To determine the effect of cigarette smoking on alpha 4 beta 2* nAChR occupancy in tobacco-dependent smokers.

DESIGN

Fourteen 2-FA PET scanning sessions were performed. During the PET scanning sessions, subjects smoked 1 of 5 amounts (none, 1 puff, 3 puffs, 1 full cigarette, or to satiety [2(1/2) to 3 cigarettes]).

SETTING

Academic brain imaging center.

PARTICIPANTS

Eleven tobacco-dependent smokers (paid volunteers). Main Outcome Measure Dose-dependent effect of smoking on occupancy of alpha 4 beta 2* nAChRs, as measured with 2-FA and PET in nAChR-rich brain regions.

RESULTS

Smoking 0.13 (1 to 2 puffs) of a cigarette resulted in 50% occupancy of alpha 4 beta 2* nAChRs for 3.1 hours after smoking. Smoking a full cigarette (or more) resulted in more than 88% receptor occupancy and was accompanied by a reduction in cigarette craving. A venous plasma nicotine concentration of 0.87 ng/mL (roughly 1/25th of the level achieved in typical daily smokers) was associated with 50% occupancy of alpha 4 beta 2* nAChRs.

CONCLUSIONS

Cigarette smoking in amounts used by typical daily smokers leads to nearly complete occupancy of alpha 4 beta 2* nAChRs, indicating that tobacco-dependent smokers maintain alpha 4 beta 2* nAChR saturation throughout the day. Because prolonged binding of nicotine to alpha 4 beta 2* nAChRs is associated with desensitization of these receptors, the extent of receptor occupancy found herein suggests that smoking may lead to withdrawal alleviation by maintaining nAChRs in the desensitized state.

摘要

背景

2-[18F]氟-3-(2(S)-氮杂环丁烷甲氧基)吡啶(2-F-A-85380,简称为2-FA)是一种最近开发的放射性配体,可通过正电子发射断层扫描(PET)在人体中实现脑α4β2*烟碱型乙酰胆碱受体(nAChRs)的可视化。

目的

确定吸烟对烟草依赖吸烟者α4β2* nAChR占有率的影响。

设计

进行了14次2-FA PET扫描。

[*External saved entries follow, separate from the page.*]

-- ==== Sys2Proof/Syntax.lean ====
section
/-! DEFINITION. The commands of the block: one constructor for each row of spec/opcode_table.json, with
the operands that the row's event carries. -/

namespace Sys2Proof

/-- A packet as it is handed to the link layer's client (R381): class, virtual channel, the positions it
comes from and goes to, the bytes of its class words (CWORD) and its payload. -/
structure Packet where
  cls : Nat
  vc : Nat
  srcPos : Nat
  dstPos : Nat
  cword : List Byte
  data : List Byte
  deriving DecidableEq, Repr

/-- What a stack's device identification says of it (R263, R265): its channels, the stack IDs, bank groups and banks of each
pseudo-channel, its capacity in GiB, and the code of the highest data rate that it declares. -/
structure StackId where
  channels : Nat
  stackIds : Nat
  groups : Nat
  banks : Nat
  gib : Nat
  rate : Nat
  deriving DecidableEq, Repr

/-- The organisation and the capacity are those that the controllers run (R263). -/
def StackId.fits (x : StackId) : Bool :=
  x.channels == 32 && x.stackIds == 4 && x.groups == 4 && x.banks == 4 && x.gib == 48

/-- How an access to a line went on its way to the stack and back (R266, R273, R275). -/
structure LineReport where
  /-- Bus transfers that failed parity one after another. -/
  fails : Nat
  /-- The severity that on-die ECC reported: 0 no error, 1 corrected, 2 uncorrected. -/
  severity : Fin 3
  /-- Bytes of the first sector that were in error. -/
  bytes : Nat
  /-- The tracker that the controller keeps of the request failed its parity. -/
  tracker : Bool
  deriving DecidableEq, Repr

/-- Nothing went wrong. -/
def LineReport.good : LineReport := ⟨0, 0, 0, false⟩

/-- A plain access to a line: the data of a write are marked bad, and how the access went. -/
structure LineAccess where
  bad : Bool
  rep : LineReport
  deriving DecidableEq, Repr

/-- A control flit and the link that it arrives on (R396). -/
structure ControlFlit where
  link : Fin 32
  bytes : List (BitVec 8)
  deriving DecidableEq, Repr

/-- The landing buffer of a slot at NEXT that a credit frees: 0 LB0, 1 LB1 (R215). -/
structure BufferCredit where
  slot : Fin 16
  buf : Fin 2
  deriving DecidableEq, Repr

/-- What a state request asks its twin for, or, for the mirror, the position that the requester mirrors: the whole state
(R516), or one damaged block (R513). -/
inductive StateAsk where
  | state (mirror : Bool)
  | block (mirror : Bool) (n : Nat)
  deriving DecidableEq, Repr

/-- The position is asked as the twin of the one that it serves. -/
def StateAsk.mirror : StateAsk → Bool
  | .state m => m
  | .block m _ => m
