-- ==== Sys2Proof/Machine/StateHerd.lean ====
section
/-! DEFINITION. The state of the Tawa Links, of the Spine unit, of the collective engine and of the ingest
engine. -/

namespace Sys2Proof.Machine

/-- A HELLO message's fields (R396). -/
structure Hello where
  flags : Nat
  family : Nat
  herdId : Nat
  position : Nat
  role : Nat
  link : Nat
  generation : Nat
  deviceId : Nat
  turnaround : Nat
  deriving DecidableEq, Repr

/-- A Tawa Link. The state codes are those of R407. -/
structure Link where
  /-- [4; R407; 0] The state. -/
  st : Nat
  /-- [1-7; R395; 0] The training step. -/
  step : Nat
  /-- [1; R375, R408; no] Lane order is reversed. -/
  reversed : Bool
  /-- [8; R375, R408; 0] Lanes with inverted polarity. -/
  polarity : BitVec 8
  /-- [32 B; R396, R408; none] The partner's HELLO. -/
  hello : Option Hello
  /-- [16 exchanges; R392; none] Echo exchanges so far and their shortest round trip in ps. -/
  echoes : Nat
  minTrip : Nat
  /-- [11; R392, R408; 0] One-way latency in ns. -/
  latency : Nat
  /-- [2; R392; 0] Length class. -/
  cls : Nat
  /-- [3; R399, R408; 0] Last refusal reason. -/
  refusal : Nat
  /-- [1; R407; no] The link was refused since its counters were cleared. -/
  refused : Bool
  /-- [1; R395; no] A partner signal is present. -/
  signal : Bool
  /-- [1; R391; no] The link has joined its position's set. -/
  joined : Bool
  /-- [12; R386; 0] The next SEQ to send. -/
  txSeq : Nat
  /-- [2,048 flits; R386; empty] Unacknowledged data flits: SEQ, FIRST, payload. -/
  replay : List (Nat × Nat × List Byte)
  /-- [12; R387, R389; none] The last ACK received, and how many NAKs in a row named it. -/
  ackSeen : Option Nat
  naks : Nat
  /-- [12; R387; 0] The next SEQ expected. -/
  rxNext : Nat
  /-- [1; R387; no] A discard episode is in progress. -/
  episode : Bool
  /-- [4; R389; 0] Consecutive flits that failed to decode. -/
  badRun : Nat
  /-- [slots; R381; empty] Slots of a packet that has not arrived whole. -/
  rxSlots : List Byte
  /-- [4 counts; R384; 0] Slots sent per VC, slots freed as the partner's CREDITS add up to, slots this receiver
  has freed, and the VC whose total the next flit carries; CREDITS carries a total modulo 4,096. -/
  sentSlots : SMap Nat
  freedSeen : SMap Nat
  freed : SMap Nat
  cvc : Nat
  /-- [4 queues; R385; empty] Packets that wait, per VC. -/
  queues : SMap (List Packet)
  /-- [2; R385; 1] The VC that round-robin looks at first. -/
  rr : Nat
  /-- [24 slots; R381; empty] Slots of the data flit being filled, and its FIRST. -/
  txSlots : List Byte
  txFirst : Nat
  /-- [48; R400; none] Tick at which the link left Active. -/
  outSince : Option Nat
  /-- [mode; R408; none] A link test in progress. -/
  test : Option Nat
  /-- [8 × 64 twice; R408; 0] Bits compared and bit errors per lane. -/
  testBits : List Nat
  testErrs : List Nat
  /-- [1; R525; no] An injection holds the link in electrical idle. -/
  dropped : Bool
  /-- [11 × 48; R409; 0] The link's counters. -/
  ctrs : Ctrs
  deriving DecidableEq, Repr

/-- A link that is not released. -/
def Link.reset : Link where
  st := 0
  step := 0
  reversed := false
  polarity := 0
  hello := none
  echoes := 0
  minTrip := 0
  latency := 0
  cls := 0
  refusal := 0
  refused := false
  signal := false
  joined := false
  txSeq := 0
  replay := []
  ackSeen := none
  naks := 0
  rxNext := 0
  episode := false
  badRun := 0
  rxSlots := []
  sentSlots := []
  freedSeen := []
  freed := []
  cvc := 0
  queues := []
  rr := 1
  txSlots := []
  txFirst := 31
  outSince := none
  test := none
  testBits := []
  testErrs := []
  dropped := false
  ctrs := []

/-- A position table entry (R397). -/
structure PosEntry where
  peerPos : Nat
  peerLink : Nat
  enable : Bool
  standby : Bool
  standsFor : Nat
  maxClass : Nat
  deriving DecidableEq, Repr

/-- A position table (R397), with the image it was loaded from. -/
structure PosTable where
  image : List Byte
  herdId : Nat
  myPos : Nat
  role : Nat
  size : Nat
  gen : Nat
  stagPos : Nat
  fawnFor : List Nat
  entries : List PosEntry
  deriving DecidableEq, Repr

/-- A link event (R407). -/
structure LinkEvent where
  tick : Nat
  link : Nat
  event : Nat
  status : Nat
  pos : Nat
  reason : Nat
  st : Nat
  deriving DecidableEq, Repr

/-- The Tawa Links. -/
structure Links where
  /-- [32; R372; not released] TL0-TL31. -/
  links : SMap Link
  /-- [32; R408; none] Links that LINK_ENABLE has disabled. -/
  off : NSet
  /-- [576 B; R397; none] The position table in force. -/
  table : Option PosTable
  /-- [576 B; R398; none] A table that waits for the next commit tick. -/
  tablePend : Option PosTable
  /-- [positions; R402; none] Rebinds applied: lost position, Fawn's position. -/
  rebinds : List (Nat × Nat)
  /-- [positions; R403; none] Rebinds whose Fawn still stands under its own position too. -/
  standIns : List (Nat × Nat)
  /-- [ms; R400; 50] PEER_LOST_BOUND. -/
  bound : Nat
  /-- [1; R401; no] The device has isolated itself. -/
  isolated : Bool
  /-- [positions; R400; none] Positions reported lost. -/
  lostPos : NSet
  /-- [64 × 32 B; R407; empty] The link event log, newest first. -/
  events : List LinkEvent
  deriving DecidableEq, Repr

/-- No link released and no table loaded. -/
def Links.reset : Links := ⟨[], [], none, none, [], [], 50, false, [], []⟩

/-- A STATUS report (R419). -/
structure StatusRec where
  applied : Nat
  clean : Nat
  readyTick : Nat
  lastPos : Nat
  count : Nat
  epochPending : Nat
  pathNs : Nat
  ready : Bool
  drained : Bool
  deriving DecidableEq, Repr

/-- A collective entry (R433). -/
structure Entry where
  op : Nat
  red : Nat
  fmt : Nat
  gov : Bool
  outfmt : Nat
  group : Nat
  sect : Nat
  commitNeed : Bool
  twin : Bool
  radix : Nat
  tensor : Nat
  texp : Int
  doneEc : Nat
  start : Nat
  count : Nat
  chunkElems : Nat
  root : Nat
  doneChan : Nat
  src : Nat
  dst : Nat
  ordinal : Nat
  deriving DecidableEq, Repr

/-- A stream binding (R437). -/
structure Bind where
  stream : Nat
  entry : Nat
  offset : Nat
  elems : Nat
  deriving DecidableEq, Repr

/-- A schedule image (R422). -/
structure Sched where
  commitOffset : Nat
  epoch : Nat
  entries : List Entry
  binds : List Bind
  deriving DecidableEq, Repr

/-- A group (R432). -/
structure Group where
  kind : Nat
  epoch : Nat
  pos : List Nat
  deriving DecidableEq, Repr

在PET扫描期间,受试者吸食5种量(无、1口、3口、1支整烟或至饱腹感[2(1/2)至3支香烟])中的1种。

地点

学术性脑成像中心。

参与者

11名烟草依赖吸烟者(付费志愿者)。主要观察指标:用2-FA和PET测量吸烟对富含nAChR的脑区中α4β2* nAChRs占有率的剂量依赖性效应。

结果

吸食0.13(1至2口)香烟导致吸烟后3.1小时内α4β2* nAChRs占有率达到50%。吸食1支整烟(或更多)导致受体占有率超过88%,并伴有烟瘾减轻。静脉血浆尼古丁浓度为0.87 ng/mL(约为典型每日吸烟者所达到水平的1/25)与α4β2* nAChRs占有率50%相关。

结论

典型每日吸烟者所吸食的香烟量会导致α4β2* nAChRs几乎完全被占据,这表明烟草依赖吸烟者全天维持α4β2* nAChR饱和状态。由于尼古丁与α4β2* nAChRs的长时间结合与这些受体的脱敏有关,本文发现的受体占有率程度表明吸烟可能通过使nAChRs维持在脱敏状态而减轻戒断症状。